Definition of a Distributed System


distributed system is one in which independent, self-sufficient, often heterogeneousand autonomous,spatially separated components must use a common interconnect to exchange information in order to coordinate their actions and allow the whole to appear to its users as a single coherent system.



This is explained below.


Paradigmatic Examples


Some paradigmatic examples of Distributed Systems are:

  • The World Wide Web over the Internet

  • Mobile Telephony over cellular networks such as O2

  • Electronic funds transfer systems (EFTS) over special-purpose networks. This is mainly for Online Banking like Lloyds TSB, and for Credit/Debit card purchases or even via cash machines (ATM).


Other examples can include:

  • Email (Hotmail, MSN, Google)

  • Instant Messaging (MSN, Yahoo, Skype)

  • Videoconferencing (Skype)

  • Multiplayer gaming (World of Warcraft, GuildWars)


Functional and Non-Functional Reasons


There can be two reasons as to why someone may want to construct a Distributed System. These are FunctionalandNon-Functional.

Functional reasons are when a Distributed System makes it possible for us to do more things. These can include:

  • By making continuously-evolving, remote resources accessible for sharing.
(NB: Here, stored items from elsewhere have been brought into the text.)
/-- The model's own fault (log 7): SET and GET fault exactly when they pass both tests and the byte addressed lies at
`BUFSIZE` or above, which `MappedByteExists` rules out under the invariant; CONSTRUCT never faults. -/
def Obligations.FaultOnlyAtMissingByte : Prop :=
  (∀ (index : Index) (value : Byte) (s : State),
    exec (.set index value) s = .fault .noSuchByte ↔
      s.constructed = true ∧ index ≤ s.len ∧ s.bufSize.toNat ≤ byteIndex index s.ebits) ∧
  (∀ (index : Index) (s : State),
    exec (.get index) s = .fault .noSuchByte ↔
      s.constructed = true ∧ index ≤ s.len ∧ s.bufSize.toNat ≤ byteIndex index s.ebits) ∧
  (∀ (ebits : Width) (length : Index) (s : State), ∃ t, exec (.construct ebits length) s = .next t)

/-! ### Frames and whole-machine rules -/

/-- The frame of SET: no register, no host input and no earlier response changes, one response is added, and every byte
but the one addressed reads as before; where SET is refused, every byte does. -/
def Obligations.SetFrame : Prop :=
  ∀ (index : Index) (value : Byte) (s t : State), exec (.set index value) s = .next t →
    (∃ r, t.responses = s.responses ++ [r]) ∧ t = { s with buf := t.buf, responses := t.responses } ∧
    (∀ b, byteIndex index s.ebits = b → ∀ a, a ≠ b → readByte a t = readByte a s) ∧
    (¬ Admits s index → ∀ a, readByte a t = readByte a s)

/-- The frame of GET, which stores nothing: only one response is added; every byte reads as before. -/
def Obligations.GetFrame : Prop :=
  ∀ (index : Index) (s t : State), exec (.get index) s = .next t →
    (∃ r, t.responses = s.responses ++ [r]) ∧ t = { s with responses := t.responses } ∧
    ∀ a, readByte a t = readByte a s

/-- The frame of CONSTRUCT: the host's inputs and the earlier responses never change; a refused width changes no
register and no byte; a legal one writes the six registers and every byte of the buffer it makes, and no other byte
exists afterwards. -/
def Obligations.ConstructFrame : Prop :=
  ∀ (ebits : Width) (length : Index) (s t : State), exec (.construct ebits length) s = .next t →
    t.inputs = s.inputs ∧ (∃ r, t.responses = s.responses ++ [r]) ∧
    (¬ legalWidth ebits → t = { s with responses := t.responses } ∧ ∀ a, readByte a t = readByte a s) ∧
    (legalWidth ebits → ∀ a, readByte a t = if a ≤ length.toNat * ebits.toNat / 8 then some 0#8 else none)

/-- 10_state.md R32, R21: in a step that is neither a reset nor a CONSTRUCT of a legal width, no register changes; and
no command sets `CONSTRUCTED` back to 0. -/
def Obligations.RegistersWrittenOnlyByConstruct : Prop :=
  ∀ s t : State, step s = .next t → s.inputs.head? ≠ some .reset →
    (s.constructed = true → t.constructed = true) ∧
    ((∀ w e l, s.inputs.head? = some (.command w) → decode w = .ok (.construct e l) →
        e = 0#4 ∨ 8 < e.toNat) →
      t.constructed = s.constructed ∧ t.ebits = s.ebits ∧ t.len = s.len ∧
      t.setMask = s.setMask ∧ t.getMask = s.getMask ∧ t.bufSize = s.bufSize)

/-- 20_memory.md R41, R42, the side that says what changes a byte of the buffer: only a reset, a CONSTRUCT of a legal
width, or a SET whose `byteIndex` is its address. (What GET reads: `Obligations.GetFollowsAlgorithm`.) That an idle step
changes no byte is the model's choice (log 5). -/
def Obligations.BufferByteChangesOnlyByResetConstructOrItsSet : Prop :=
  ∀ (s t : State) (a : Nat), step s = .next t → s.inputs.head? ≠ some .reset →
    (∀ w e l, s.inputs.head? = some (.command w) → decode w = .ok (.construct e l) → e = 0#4 ∨ 8 < e.toNat) →
    (∀ w i v, s.inputs.head? = some (.command w) → decode w = .ok (.set i v) → byteIndex i s.ebits ≠ a) →
    readByte a t = readByte a s

/-- 70_reset_and_hazards.md R156: two machines that have no array and differ in any of the unspecified registers and in
the buffer give the same responses for ever, and are equal once an array exists. So no claim can rest on the values
log 1 names. -/
def Obligations.UnspecifiedRegistersNeverObserved : Prop :=
  ∀ (s s' : State) (k : Nat), s.constructed = false → s'.constructed = false →
    s'.inputs = s.inputs → s'.responses = s.responses →
    ∃ t t' : State, Host.Core.run Sys2Proof.core k s = .next t ∧ Host.Core.run Sys2Proof.core k s' = .next t' ∧
      t'.responses = t.responses ∧ t'.inputs = t.inputs ∧ t'.constructed = t.constructed ∧
      (t.constructed = true → t' = t)
end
  • By opening proprietary processes to external interaction in order to foster cooperation.


Non-Functional reasons are when a Distributed System makes it possible for us to do the same things in a better way. These can include:

  • By leading to better performance/cost ratios

  • By scaling effectively and efficiently if demand for resources changes significantly

  • By scaling through modular, incremental expansion and contraction

  • By attaining high levels of reliability and availability


These Non-Functional reasons can be shrunk down to:

  • More efficiently

  • More flexibly

  • More incrementally

  • More reliably

  • More often


The Benefit of Scale




As we all know, more really is more. This is why interconnecting many distributed systems has increased our ability to tackle problems - and come up with solutions - that even centralized systems in sequential mode cannot solve efficiently.

More users can do more work of a more valuable nature, more efficiently and more effectively with distributed systemsthan with centralized ones.

Independent / Self-Sufficient


When we describe a Distributed System as independent or self-sufficient, we mean that each component has its own:

  • Processor

  • State (IE, Memory  [RAM or HDD])

  • Resource Control and Management (e.g., Operating System (OS) such as Mac and Linux)


Autonomous


Distributed System described as autonomous we mean that each component may:

  • Change or,

  • Be changed of its own accord (ie, without previous agreement or notification).


Heterogeneous


Distributed System described as heterogeneous indicates that different components may have different capabilities (e.g., performance).

There are many sources of heterogeneous:

  • Different Hardware

  • Different Software

  • Different Software Interface

  • The above in combination, and more.


Because a heterogeneous system has such differences, this can cause interacting components to drift further apart in time. For example, electrical signals will take longer to get from on component to another, or they will become out of sync.

Failures also cause components to have to deal with a gap in their knowledge of the current system state.

Given a system, the more spatially distant the components, the more representative of a distributed system it becomes.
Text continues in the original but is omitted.